-- ==== Sys2Proof/Laws/PerInstr.lean ====
section
/-! SUPPORT. Per instruction: a well-formed instruction is what its word decodes to. -/

namespace Sys2Proof.Laws

set_option linter.unusedSimpArgs false
set_option linter.unusedVariables false
set_option Elab.async false

open Machine

/-- A well-formed instruction that has a word is the instruction that the word decodes to. -/
def RoundTrip.Statement (i : Instr) : Prop := i.wf = true → ∀ x, encode i = some x → x.instr? = some i

theorem instr_of {x : SlotWord} {u v : Bool} {i j : Instr} (hd : x.decode = chk u v j) (hj : j = i) (hu : u = true)
    (hv : v = true) (hw : i.wf = true) : x.instr? = some i := by
  subst hj; simp [SlotWord.instr?, hd, chk, hu, hv, hw]

theorem RoundTrip.cNop (g : Guard) : RoundTrip.Statement (.cNop g) := by
  intro hw x hx; cases hx
  have h := hw
  simp [Instr.wf, limits] at h
  refine instr_of rfl ?_ ?_ ?_ hw
  · simp [zero, h]
  · simp [zero, h]
  · simp [zero, h]

theorem RoundTrip.br (g : Guard) (disp : BitVec 22) : RoundTrip.Statement (.br g disp) := by
  intro hw x hx; cases hx
  have h := hw
  simp [Instr.wf, limits] at h
  refine instr_of rfl ?_ ?_ ?_ hw
  · simp [zero, h]
  · simp [zero, h]
  · simp [zero, h]

theorem RoundTrip.brl (g : Guard) (disp : BitVec 22) : RoundTrip.Statement (.brl g disp) := by
  intro hw x hx; cases hx
  have h := hw
  simp [Instr.wf, limits] at h
  refine instr_of rfl ?_ ?_ ?_ hw
  · simp [zero, h]
  · simp [zero, h]
  · simp [zero, h]

theorem RoundTrip.jmp (g : Guard) (sa : SReg) (disp : BitVec 22) : RoundTrip.Statement (.jmp g sa disp) := by
  intro hw x hx; cases hx
  have h := hw
  simp [Instr.wf, limits] at h
  refine instr_of rfl ?_ ?_ ?_ hw
  · simp [zero, h]
  · simp [zero, h]
  · simp [zero, h]

theorem RoundTrip.jmpl (g : Guard) (sa : SReg) (disp : BitVec 22) : RoundTrip.Statement (.jmpl g sa disp) := by
  intro hw x hx; cases hx
  have h := hw
  simp [Instr.wf, limits] at h
  refine instr_of rfl ?_ ?_ ?_ hw
  · simp [zero, h]
  · simp [zero, h]
  · simp [zero, h]

theorem RoundTrip.ret (g : Guard) : RoundTrip.Statement (.ret g) := by
  intro hw x hx; cases hx
  have h := hw
  simp [Instr.wf, limits] at h
  refine instr_of rfl ?_ ?_ ?_ hw
  · simp [zero, h]
  · simp [zero, h]
  · simp [zero, h]

theorem RoundTrip.loop (g : Guard) (sa : SReg) (imm : BitVec 22) : RoundTrip.Statement (.loop g sa imm) := by
  intro hw x hx; cases hx
  have h := hw
  simp [Instr.wf, limits] at h
  refine instr_of rfl ?_ ?_ ?_ hw
  · simp [zero, h]
  · simp [zero, h]
  · simp [zero, h]

theorem RoundTrip.loopi (g : Guard) (count : BitVec 14) (imm : BitVec 22) : RoundTrip.Statement (.loopi g count imm) := by
  intro hw x hx; cases hx
  have h := hw
  simp [Instr.wf, limits] at h
  refine instr_of rfl ?_ ?_ ?_ hw
  · simp [zero, h]
  · simp [zero, h]
  · simp [zero, h]

theorem RoundTrip.loopP (g : Guard) (sa : SReg) (stages : BitVec 4) (imm : BitVec 22) : RoundTrip.Statement (.loopP g sa stages imm) := by
  intro hw x hx; cases hx
  have h := hw
  simp [Instr.wf, limits] at h
  refine instr_of rfl ?_ ?_ ?_ hw
  · simp [zero, h]
  · simp [zero, h]
  · simp [zero, h]

theorem RoundTrip.lbrk (g : Guard) : RoundTrip.Statement (.lbrk g) := by
  intro hw x hx; cases hx
  have h := hw
  simp [Instr.wf, limits] at h
  refine instr_of rfl ?_ ?_ ?_ hw
  · simp [zero, h]
  · simp [zero, h]
  · simp [zero, h]

theorem RoundTrip.lcont (g : Guard) : RoundTrip.Statement (.lcont g) := by
  intro hw x hx; cases hx
  have h := hw
  simp [Instr.wf, limits] at h
  refine instr_of rfl ?_ ?_ ?_ hw
  · simp [zero, h]
  · simp [zero, h]
  · simp [zero, h]

theorem RoundTrip.ldelta (g : Guard) (r : BitVec 5) (d : BitVec 3) (sa : SReg) : RoundTrip.Statement (.ldelta g r d sa) := by
  intro hw x hx; cases hx
  have h := hw
  simp [Instr.wf, limits] at h
  refine instr_of rfl ?_ ?_ ?_ hw
  · simp [zero, h]
  · simp [zero, h]
  · simp [zero, h]

theorem RoundTrip.sync (g : Guard) (mask : BitVec 4) (land : Bool) : RoundTrip.Statement (.sync g mask land) := by
  intro hw x hx; cases hx
  have h := hw
  simp [Instr.wf, limits] at h
  refine instr_of rfl ?_ ?_ ?_ hw
  · simp [zero, h]
  · simp [zero, h]
  · simp [zero, h]

theorem RoundTrip.safe (g : Guard) (map : BitVec 22) : RoundTrip.Statement (.safe g map) := by
  intro hw x hx; cases hx
  have h := hw
  simp [Instr.wf, limits] at h
  refine instr_of rfl ?_ ?_ ?_ hw
  · simp [zero, h]
  · simp [zero, h]
  · simp [zero, h]

theorem RoundTrip.waitx (g : Guard) (ch : BitVec 3) (sa : SReg) : RoundTrip.Statement (.waitx g ch sa) := by
  intro hw x hx; cases hx
  have h := hw
  simp [Instr.wf, limits] at h
  refine instr_of rfl ?_ ?_ ?_ hw
  · simp [zero, h]
  · simp [zero, h]
  · simp [zero, h]

theorem RoundTrip.parkYield (g : Guard) : RoundTrip.Statement (.parkYield g) := by
  intro hw x hx; cases hx
  have h := hw
  simp [Instr.wf, limits] at h
  refine instr_of rfl ?_ ?_ ?_ hw
  · simp [zero, h]
  · simp [zero, h]
  · simp [zero, h]

theorem RoundTrip.parkTime (g : Guard) (sa : SReg) : RoundTrip.Statement (.parkTime g sa) := by
  intro hw x hx; cases hx
  have h := hw
  simp [Instr.wf, limits] at h
  refine instr_of rfl ?_ ?_ ?_ hw
  · simp [zero, h]
  · simp [zero, h]
  · simp [zero, h]; decide

theorem RoundTrip.parkWord (g : Guard) (sa sb : SReg) : RoundTrip.Statement (.parkWord g sa sb) := by
  intro hw x hx; cases hx
  have h := hw
  simp [Instr.wf, limits] at h
  refine instr_of rfl ?_ ?_ ?_ hw
  · simp [zero, h]
  · simp [zero, h]
  · simp [zero, h]; decide

theorem RoundTrip.parkQueue (g : Guard) (k : BitVec 4) : RoundTrip.Statement (.parkQueue g k) := by
  intro hw x hx; cases hx
  have h : ∀ k : BitVec 4, fld (n := 22) (0#14 ++ k ++ 3#4) 0 4 = 3#4 := by decide
  simp only [SlotWord.instr?, SlotWord.decode, decodeC]
  simp [chk, zero, h, hw]

theorem RoundTrip.tspawn (g : Guard) (ctx : BitVec 4) (prio : BitVec 2) (sa sb : SReg) : RoundTrip.Statement (.tspawn g ctx prio sa sb) := by
  intro hw x hx; cases hx
  have h := hw
  simp [Instr.wf, limits] at h
  refine instr_of rfl ?_ ?_ ?_ hw
  · simp [zero, h]
  · simp [zero, h]
  · simp [zero, h]

theorem RoundTrip.texit (g : Guard) : RoundTrip.Statement (.texit g) := by
  intro hw x hx; cases hx
  have h := hw
  simp [Instr.wf, limits] at h
  refine instr_of rfl ?_ ?_ ?_ hw
  · simp [zero, h]
  · simp [zero, h]
  · simp [zero, h]

theorem RoundTrip.halt (g : Guard) (code : BitVec 16) : RoundTrip.Statement (.halt g code) := by
  intro hw x hx; cases hx
  have h := hw
  simp [Instr.wf, limits] at h
  refine instr_of rfl ?_ ?_ ?_ hw
  · simp [zero, h]
  · simp [zero, h]
  · simp [zero, h]

theorem RoundTrip.barq (g : Guard) (b : BitVec 4) (sa : SReg) : RoundTrip.Statement (.barq g b sa) := by
  intro hw x hx; cases hx
  have h := hw
  simp [Instr.wf, limits] at h
  refine instr_of rfl ?_ ?_ ?_ hw
  · simp [zero, h]
  · simp [zero, h]
  · simp [zero, h]

theorem RoundTrip.bard (g : Guard) (b : BitVec 4) (sa : SReg) : RoundTrip.Statement (.bard g b sa) := by
  intro hw x hx; cases hx
  have h := hw
  simp [Instr.wf, limits] at h
  refine instr_of rfl ?_ ?_ ?_ hw
  · simp [zero, h]
  · simp [zero, h]
  · simp [zero, h]

theorem RoundTrip.bara (g : Guard) (b : BitVec 4) (die : Bool) : RoundTrip.Statement (.bara g b die) := by
  intro hw x hx; cases hx
  have h := hw
  simp [Instr.wf, limits] at h
  refine instr_of rfl ?_ ?_ ?_ hw
  · simp [zero, h]
  · simp [zero, h]
  · simp [zero, h]

theorem RoundTrip.barw (g : Guard) (b : BitVec 4) (die : Bool) : RoundTrip.Statement (.barw g b die) := by
  intro hw x hx; cases hx
  have h := hw
  simp [Instr.wf, limits] at h
  refine instr_of rfl ?_ ?_ ?_ hw
  · simp [zero, h]
  · simp [zero, h]
  · simp [zero, h]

*INSTRUCTIONS TO FOLLOW:*
From the data above, report how many lines include the string "SlotWord". The number alone will do.

*PROBLEM SOLUTION:*
3